### Exercise input
-- ==== Sys2Proof/Machine/Segmenter.lean ====
section
/-! DEFINITION. The mode segmenter (42_segmenter.md R130 to R140): character classes, costs, the three absorb operations, the scan, case folding and SEG_SPLIT. -/

namespace Sys2Proof.Machine

/-! ### Classes and costs -/

/-- The Alphanumeric value of a byte of ANSET, none outside it (42_segmenter.md R130). The segmenter uses only membership. -/
def alnumValue (c : Byte) : Option Nat :=
  if 0x30#8 ≤ c ∧ c ≤ 0x39#8 then some (c.toNat - 0x30)
  else if 0x41#8 ≤ c ∧ c ≤ 0x5A#8 then some (c.toNat - 0x41 + 10)
  else if c = 0x20#8 then some 36
  else if c = 0x24#8 then some 37
  else if c = 0x25#8 then some 38
  else if c = 0x2A#8 then some 39
  else if c = 0x2B#8 then some 40
  else if c = 0x2D#8 then some 41
  else if c = 0x2E#8 then some 42
  else if c = 0x2F#8 then some 43
  else if c = 0x3A#8 then some 44
  else none

/-- The classes of 42_segmenter.md R130. -/
inductive CharClass where
  | num | an | byte | endOfInput
  deriving DecidableEq, Repr

/-- The class of a byte (42_segmenter.md R130). -/
def classOf (c : Byte) : CharClass :=
  if 0x30#8 ≤ c ∧ c ≤ 0x39#8 then .num
  else if (alnumValue c).isSome then .an
  else .byte

/-- `cls(i)` (42_segmenter.md R130), END at and past the end. -/
def clsAt (cs : List CharClass) (i : Nat) : CharClass := cs.getD i .endOfInput

/-- `isNum` of 42_segmenter.md R130. -/
def CharClass.isNum (c : CharClass) : Bool := c == .num

/-- `isAn` of 42_segmenter.md R130. -/
def CharClass.isAn (c : CharClass) : Bool := c == .num || c == .an

/-- `q <- i ; while p(q): q <- q + 1`: the end of the run of class `p` that starts at `i`. -/
def runEnd (cs : List CharClass) (p : CharClass → Bool) (i : Nat) : Nat :=
  i + ((cs.drop i).takeWhile p).length

/-- The length-indicator widths of one version range (42_segmenter.md R131), and the one charged for resuming (R134). -/
structure Widths where
  ln : Nat
  la : Nat
  l8 : Nat
  resume : Nat
  deriving DecidableEq, Repr

/-- `LIres` (42_segmenter.md R134). -/
def resumeWidth (x : AnResumeLi) (ln la : Nat) : Nat :=
  match x with
  | .ln => ln
  | .la => la

/-- The widths for a version (42_segmenter.md R131); version 0 uses the 1-9 column. -/
def widthsFor (x : AnResumeLi) (v : Nat) : Widths :=
  if v ≤ 9 then ⟨10, 9, 8, resumeWidth x 10 9⟩
  else if v ≤ 26 then ⟨12, 11, 16, resumeWidth x 12 11⟩
  else ⟨14, 13, 16, resumeWidth x 14 13⟩

/-- `estN(n)` (42_segmenter.md R132). -/
def estN (n : Nat) : Nat := n / 3 * 10 + [0, 4, 7].getD (n % 3) 0

/-- `estA(n)` (42_segmenter.md R132). -/
def estA (n : Nat) : Nat := n / 2 * 11 + n % 2 * 6

/-- `est8(n)` (42_segmenter.md R132). -/
def est8 (n : Nat) : Nat := 8 * n

/-! ### The absorb operations -/

/-- The modes of 10_state.md R39. -/
inductive SegMode where
  | num | an | byte
  deriving DecidableEq, Repr

/-- MODE: 0 = Numeric, 1 = Alphanumeric, 2 = Byte (10_state.md R39). -/
def SegMode.code : SegMode → BitVec 2
  | .num => 0#2
  | .an => 1#2
  | .byte => 2#2

/-- What an absorb emits: a mode and a length, at the position it started from. -/
structure Absorbed where
  mode : SegMode
  len : Nat
  deriving DecidableEq, Repr

/-- The loop of absorb-byte (42_segmenter.md R135) from position `p`, for a run that started at `st`. Each pass moves `p` on, so
`cs.length` passes suffice (log entry 9). -/
def absorbByteEnd (w : Widths) (cs : List CharClass) (st : Nat) : (fuel p : Nat) → Nat
  | 0, p => p
  | fuel + 1, p =>
    if p < cs.length then
      match clsAt cs p with
      | .num =>
        let q := runEnd cs CharClass.isNum p
        let sw := if clsAt cs q = .byte then 4 + w.l8 else 0
        let dif : Int := (est8 (p - st) + estN (q - p) + 4 + w.ln + sw : Nat) - (est8 (q - st) : Nat)
        if dif < 0 then p else absorbByteEnd w cs st fuel q
      | .an =>
        let q := runEnd cs CharClass.isAn p
        let sw := if clsAt cs q = .byte then 4 + w.l8 else 0
        let dif : Int := (est8 (p - st) + estA (q - p) + 4 + w.la + sw : Nat) - (est8 (q - st) : Nat)
        if dif < 0 then p else absorbByteEnd w cs st fuel q
      | .byte => absorbByteEnd w cs st fuel (p + 1)
      | .endOfInput => p
    else p

/-- absorb-byte (42_segmenter.md R135): the first byte is always taken. -/
def absorbByte (w : Widths) (cs : List CharClass) (st : Nat) : Absorbed :=
  ⟨.byte, absorbByteEnd w cs st cs.length (st + 1) - st⟩

/-- The loop of absorb-alphanumeric (42_segmenter.md R134) from position `p`, for a run that started at `st`; `cs.length + 1` passes
suffice (log entry 9). -/
def absorbAnEnd (w : Widths) (cs : List CharClass) (st : Nat) : (fuel p : Nat) → Nat
  | 0, p => p
  | fuel + 1, p =>
    match clsAt cs p with
    | .num =>
      let q := runEnd cs CharClass.isNum p
      let resume := if (clsAt cs q).isAn then 4 + w.resume else 0
      let dif : Int := (estA (p - st) + estN (q - p) + 4 + w.ln + resume : Nat) - (estA (q - st) : Nat)
      if dif < 0 then p else absorbAnEnd w cs st fuel q
    | .an => absorbAnEnd w cs st fuel (p + 1)
    | .byte => p
    | .endOfInput => p

/-- absorb-alphanumeric (42_segmenter.md R134). -/
def absorbAn (w : Widths) (cs : List CharClass) (st : Nat) : Absorbed :=
  let p := absorbAnEnd w cs st (cs.length + 1) st
  let run := p - st
  let dif : Int := (estA run + 4 + w.la + est8 1 : Nat) - (est8 (run + 1) : Nat)
  if clsAt cs p = .byte ∧ 0 < dif then absorbByte w cs st else ⟨.an, run⟩

/-- absorb-numeric (42_segmenter.md R133): a tie stays Numeric. -/
def absorbNum (w : Widths) (cs : List CharClass) (st : Nat) : Absorbed :=
  let p := runEnd cs CharClass.isNum st
  let run := p - st
  let difByte : Int := (estN run + 4 + w.ln + est8 1 : Nat) - (est8 (run + 1) : Nat)
  let difAn : Int := (estN run + 4 + w.ln + estA 1 : Nat) - (estA (run + 1) : Nat)
  if clsAt cs p = .byte ∧ 0 < difByte then absorbByte w cs st
  else if clsAt cs p = .an ∧ 0 < difAn then absorbAn w cs st
  else ⟨.num, run⟩

/-- The absorb the class of the first byte selects (42_segmenter.md R136). -/
def absorb (w : Widths) (cs : List CharClass) (st : Nat) : Absorbed :=
  match clsAt cs st with
  | .num => absorbNum w cs st
  | .an => absorbAn w cs st
  | .byte => absorbByte w cs st
  | .endOfInput => ⟨.byte, 0⟩

/-! ### The scan -/

/-- A segment of the input: a mode, the position of its first byte in the input, and its length. -/
structure Segment where
  mode : SegMode
  start : Nat
  len : Nat
  deriving DecidableEq, Repr

/-- The loop of `split` (42_segmenter.md R136) from position `i`; every absorb takes at least one byte, so `cs.length` passes suffice
(log entry 9). -/
def splitFrom (w : Widths) (cs : List CharClass) : (fuel i : Nat) → List Segment
  | 0, _ => []
  | fuel + 1, i =>
    if i < cs.length then
      let a := absorb w cs i
      ⟨a.mode, i, a.len⟩ :: splitFrom w cs fuel (i + a.len)
    else []

/-- `split(s, L)` (42_segmenter.md R136). -/
def split (w : Widths) (s : List Byte) : List Segment :=
  splitFrom w (s.map classOf) s.length 0

/-- `emit` (42_segmenter.md section 2): the table entry of a segment of the input at DATA_RAM offset `base`. -/
def Segment.entry (base : Nat) (g : Segment) : SegEntry :=
  ⟨g.mode.code, BitVec.ofNat 16 (base + g.start), BitVec.ofNat 16 g.len⟩

/-- Case folding of one byte (42_segmenter.md R138): only 0x61 to 0x7A change. -/
def foldCase (c : Byte) : Byte :=
  if 0x61#8 ≤ c ∧ c ≤ 0x7A#8 then c - 0x20#8 else c

/-! ### The command -/

/-- The body of SEG_SPLIT (42_segmenter.md R140). -/
def State.segSplit (s : State) (f : Bool) : Except CmdError State :=
  let a := s.arg0.toNat
  let len := s.arg1.toNat
  if len = 0 ∨ 65535 < len then .error .invalidInput
  else if 40 < s.version.toNat then .error .invalidInput
  else if !s.dataRangeOk a len then .error .badAddress
  else
    let raw := s.readRam .data a len
    let text := if f then raw.map foldCase else raw
    let out := split (widthsFor s.params.anResumeLi s.version.toNat) text
    if s.params.nsegMax < out.length then .error .allocationFailure
    else
      let t := (s.writeSegs (out.map (Segment.entry a))).setRes0 out.length
      .ok (if f then t.writeRam .data a text else t)

/-- SEG_SPLIT (42_segmenter.md R140). -/
def execSegSplit (f : Bool) (s : State) : Host.Outcome State Fault Refusal :=
  finish s (s.segSplit f)

end Sys2Proof.Machine
end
######
Task details
Repeat exactly, and only, the run of lines from the start of the material above through the line that holds "if 0x30#8 ≤ c ∧ c ≤ 0x39#8 then some".

Solution for this task
-- ==== Sys2Proof/Machine/Segmenter.lean ====
section
/-! DEFINITION. The mode segmenter (42_segmenter.md R130 to R140): character classes, costs, the three absorb operations, the scan, case folding and SEG_SPLIT. -/

namespace Sys2Proof.Machine

/-! ### Classes and costs -/

/-- The Alphanumeric value of a byte of ANSET, none outside it (42_segmenter.md R130). The segmenter uses only membership. -/
def alnumValue (c : Byte) : Option Nat :=
  if 0x30#8 ≤ c ∧ c ≤ 0x39#8 then some (c.toNat - 0x30)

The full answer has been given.